Torque in the sequence and values written in the book ending with the final torque value of ARP's spec.
This is where it gets crazy. You need to "untorque" in the reversal sequence and retorque them all over again IIRC 5 times. The reason for this is to pre stretch the new studs.
Learn from my mistakes as I didn't know this at first and replaced the gaskets again after a few hundred miles because the studs stretched just enough to weep pressure into the water jackets. Also I ended up torquing my studs to 106 ftlbs with no issues since.
When you install the studs, do use the pattern in the engine manual, starting in the center of the head and working out in a circle.
Also do it in steps like the engine manual specifies.
When you read the ARP paper, torque to spec and then remove a minimum of four times.
Then on the fifth install, you are good to go.
The install and remove four times helps the nuts and stud threads wear to each other.
And I payed rather close attention to how many turns it took to get to torque each time I installed mine.
The fifth time each nut turned about 1 turn farther than it did the first time I installed them.
Be sparing with the moly assembly lube, you don't want to contaminate the head gasket or mating surfaces with lube.
I wiped the head and block surface with acetone to remove all traces of oil before I dropped the gaskets and heads on.
I believe that you are collapsing the gasket and seating it. The way metallurgy works, bolts are not rigid. Nothing is totally rigid. The bolts are like real tough springs. They normally stretch.
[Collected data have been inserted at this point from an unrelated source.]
-- ==== Sys2Proof/Machine/State.lean ====
section
/-! DEFINITION. The state of HDST (spec/10_state.md R20 to R41), the ports' registers (30_encoding.md R108 to R112),
the environment as plain data (00_scope.md R18, 30_encoding.md R114), and the state after reset. -/

namespace Sys2Proof.Machine

/-- A buffer: the bytes that something has written, as (index, byte) with indices strictly rising. An index that is
not listed holds no value yet (10_state.md R41: "holding no value until a rule writes it"; log 3). -/
abbrev Memory := List Host.Cell

/-- The canonical form: strictly rising indices. -/
def Memory.wf : Memory → Bool
  | [] => true
  | [_] => true
  | a :: b :: rest => decide (a.1 < b.1) && Memory.wf (b :: rest)

/-- The trace events of 30_encoding.md R114. -/
inductive Event where
  /-- `CS+` -/
  | csUp
  /-- `CS-` -/
  | csDown
  /-- `D(t)` -/
  | delay (us : Half)
  /-- `X(o/i)` -/
  | exchange (out inp : Byte)
  /-- `DELIVER(ptr,len)` -/
  | deliver (ptr : Nat) (len : Half)
  /-- `HALT(site)` -/
  | halt (site : Site)
  /-- `ST(name)` -/
  | st (value : TransportState)
  /-- `EN+` -/
  | enUp
  /-- `EN-` -/
  | enDown
  /-- `LVL=v` -/
  | level (v : Bool)
  deriving DecidableEq, Repr

/-- How the timer or the sink answers a request (70_reset_and_hazards.md R266, R272; log 9, 27). -/
inductive Peer where
  /-- no acknowledgement yet -/
  | silent
  /-- one acknowledgement is given to the request that stands -/
  | acked
  /-- every request is acknowledged at once -/
  | auto
  deriving DecidableEq, Repr

/-- What the environment can do at a step boundary (00_scope.md R18; 30_encoding.md R114; log 8). -/
inductive Action where
  /-- `RESET`: the input `rst` (70_reset_and_hazards.md R250). -/
  | reset
  /-- The host puts a command on the command port (R108), accepted at a later boundary; a line "at W_INIT" or "at W_ACC"
  can stand between (log 8, 11). -/
  | present (cmd : BitVec 2) (wrLen : Half)
  /-- `HOST TX[i] = b ...`, `HOST RX[i] = b ...`: stores through the buffer port (R109). -/
  | host (sp : Space) (index : Nat) (bytes : List Byte)
  /-- `LINE v`: the logical request level, followed by the synchroniser (R114). -/
  | line (v : Bool)
  /-- One rising edge of `clk` with a level on the request pin (41_irq_sync.md R141). -/
  | clk (pin : Bool)
  /-- `REPLY b ...`: the coprocessor's answers to the next exchanges, in order. -/
  | reply (bytes : List Byte)
  /-- What the byte engine does when no reply is listed: answer a byte, or give no acknowledgement. -/
  | engine (unlisted : Option Byte)
  /-- How the delay timer answers from now on. -/
  | timer (p : Peer)
  /-- How the sink answers from now on. -/
  | sink (p : Peer)
  /-- The timer acknowledges the delay that stands, `d_ack` (R110). -/
  | timerAck
  /-- `ACK`: the sink acknowledges the delivery that stands, `s_ack` (R112). -/
  | ack
  /-- The operation that the bytes encode is issued: a host command or a pseudo-action as a script line has it, or,
  by this model's own means, a micro-operation or a frame (log 17, 18). -/
  | issue (word : List Byte)
  /-- The environment does nothing at this boundary. -/
  | pass
  deriving DecidableEq, Repr

/-- When an action of the script happens (R114: "at W_CR2: LINE 1"; log 8). -/
inductive When where
  /-- at the boundary at which it is the script's first item -/
  | now
  /-- just before the micro-step of W with this label -/
  | atW (label : WLabel)
  /-- just before the micro-step of I with this label -/
  | atI (label : ILabel)
  /-- when neither sequencer nor a waiting command can move -/
  | still
  deriving DecidableEq, Repr

/-- One line of a script. -/
structure Item where
  due : When
  act : Action
  deriving DecidableEq, Repr

/-- The environment: what it will do, and the pins it drives. None of it is state of HDST (10_state.md R20). -/
structure Env where
  /-- the script, first line first -/
  script   : List Item
  /-- the bytes the coprocessor answers to the next exchanges -/
  replies  : List Byte
  /-- the answer to an exchange with no reply listed; none: no acknowledgement -/
  xAuto    : Option Byte
  timer    : Peer
  sink     : Peer
  /-- `cmd_valid`, `cmd[1:0]`, `wr_len[15:0]` (R108) -/
  cmdValid : Bool
  cmd      : BitVec 2
  wrLen    : Half
  deriving DecidableEq, Repr

/-- The machine. The field names are the spec's registers; INVENTORY.md lists each with its rule. -/
structure State where
  /-- the parameters of 00_scope.md R11 (log 1) -/
  cfg      : Config
  -- 10_state.md R21
  state    : TransportState
  -- datapath registers, R23 to R27
  txPtr    : Nat
  txLen    : Count
  txRem    : Count
  wrL      : Half
  pad      : BitVec 1
  txTot    : Count
  rxKind   : FrameKind
  rxLen    : Half
  rxN      : Count
  rxRem    : Count
  lvl      : Bool
  -- sequencer positions, R28, R29
  wpc      : WLabel
  ipc      : ILabel
  -- flags, R30 to R34, and the synchroniser chain, 41_irq_sync.md R141
  cs       : Bool
  irqEn    : Bool
  irqPend  : Bool
  irqMeta  : Bool
  irqChain : List Bool
  irqS     : Bool
  irqPrev  : Bool
  halted   : Bool
  -- buffers, R36, R37
  tx       : Memory
  rx       : Memory
  -- port registers, 30_encoding.md R110, R112
  xReq     : Bool
  xOut     : Byte
  xIn      : Byte
  dReq     : Bool
  dUs      : Half
  sValid   : Bool
  sPtr     : Nat
  sLen     : Half
  -- the model's own fields
  /-- the cursor of the transmit shuttle in progress is loaded (log 10) -/
  txOpen   : Bool
  /-- the cursor of the receive shuttle in progress is loaded (log 10) -/
  rxOpen   : Bool
  /-- a directly issued micro-operation that waits on the uop bus (log 18) -/
  uop      : Option Instr
  /-- which power-on or reset the unwritten buffer bytes date from (log 3) -/
  epoch    : Nat
  /-- how many bytes have been loaded from outside the block (log 4) -/
  free     : Nat
  /-- the trace of R114, newest event first (log 21) -/
  trace    : List Event
  /-- the environment (log 8) -/
  env      : Env
  deriving DecidableEq, Repr

/-- Why the machine stops. -/
inductive Fault where
  /-- Raised by `step` when W, I or a waiting micro-operation would move while `halted = 1` (60_exceptions.md R221,
  R225: "A model must treat the halted state as a fault"). Safe: the hardware takes no step either. -/
  | corruption
  /-- Raised by SHUTTLE_RX at the first store above RX_CAP (20_memory.md R67, 93_implementation_defined.md U6). Safe:
  the hardware goes on with memory the spec does not define. -/
  | rxOverrun
  /-- Raised by DECODE_HDR and RDFRAME.EVENT on an event length byte of 0 (30_encoding.md R101,
  93_implementation_defined.md U3). Safe: the spec leaves the case unspecified and says that a model faults. -/
  | eventLengthZero
  deriving DecidableEq, Repr

/-- Why a step has no meaning. -/
inductive Refusal where
  /-- Raised by `exec`'s arm of an instruction that has no meaning yet. Safe. -/
  | notModelled (mnemonic : String)
  /-- Raised by `step` on an issued word that does not decode (30_encoding.md R113: codes 14 and 15 are unused; log
  15). Safe. -/
  | badWord (e : DecodeError)
  /-- Raised by a host store, also that of WRITE, to an index the buffer port does not have (30_encoding.md R109; log
  23). Safe. -/
  | bufferIndex
  deriving DecidableEq, Repr

/-- The outcome of a micro-step. -/
abbrev Result := Host.Outcome State Fault Refusal

/-- The environment that waits: no script, replies unlisted answered 0x00 (R114), delays acknowledged at once,
deliveries not yet (log 27). -/
def Env.initial : Env where
  script := []
  replies := []
  xAuto := some 0x00
  timer := .auto
  sink := .silent
  cmdValid := false
  cmd := 0
  wrLen := 0

/-- The machine with given parameters right after power-on and hardware reset (10_state.md R41,
70_reset_and_hazards.md R250, R251). The datapath and port data registers have no reset value in the spec; they
hold zero here (DESIGN CHOICE, log 2, 14). -/
def State.initial (c : Config) : State where
  cfg := c
  state := .powerUp
  txPtr := 0
  txLen := 0
  txRem := 0
  wrL := 0
  pad := 0
  txTot := 0
  rxKind := .other
  rxLen := 0
  rxN := 0
  rxRem := 0
  lvl := false
  wpc := .rest
  ipc := .rest
  cs := false
  irqEn := false
  irqPend := false
  irqMeta := false
  irqChain := List.replicate (c.syncStages - 2) false
  irqS := false
  irqPrev := false
  halted := false
  tx := []
  rx := []
  xReq := false
  xOut := 0
  xIn := 0
  dReq := false
  dUs := 0
  sValid := false
  sPtr := 0
  sLen := 0
  txOpen := false
  rxOpen := false
  uop := none
  epoch := 0
  free := 0
  trace := []
  env := Env.initial

/-- The machine right after reset, with the parameter set P0 (log 1). -/
def State.reset : State := State.initial Config.p0

end Sys2Proof.Machine
end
The trick is to stretch them enough to hold the gasket in place under the highest pressures possible while leaving a safety margin for possible anomalies.
couple questions if i could hijack this topic a little. with your arp studs, where did you get them from? how much? did you have to drill your heads at all to fit the studs?
Warozz the ones for the 6.9 are actually for a different application(Iforget what it is)
but are more popular and the price USED to be around 290, not sure these days.
Iirc the ones for the 7.3 were also for a different application but worked on our engines but not as high a seller were in the 500 buck range.
Sounds like I need to search old threads for part numbers.
If I find a turbo for a good deal I will for sure upgrade to ARP. Until then I got brand new heads that PO put on so I am good to go for a while I hope.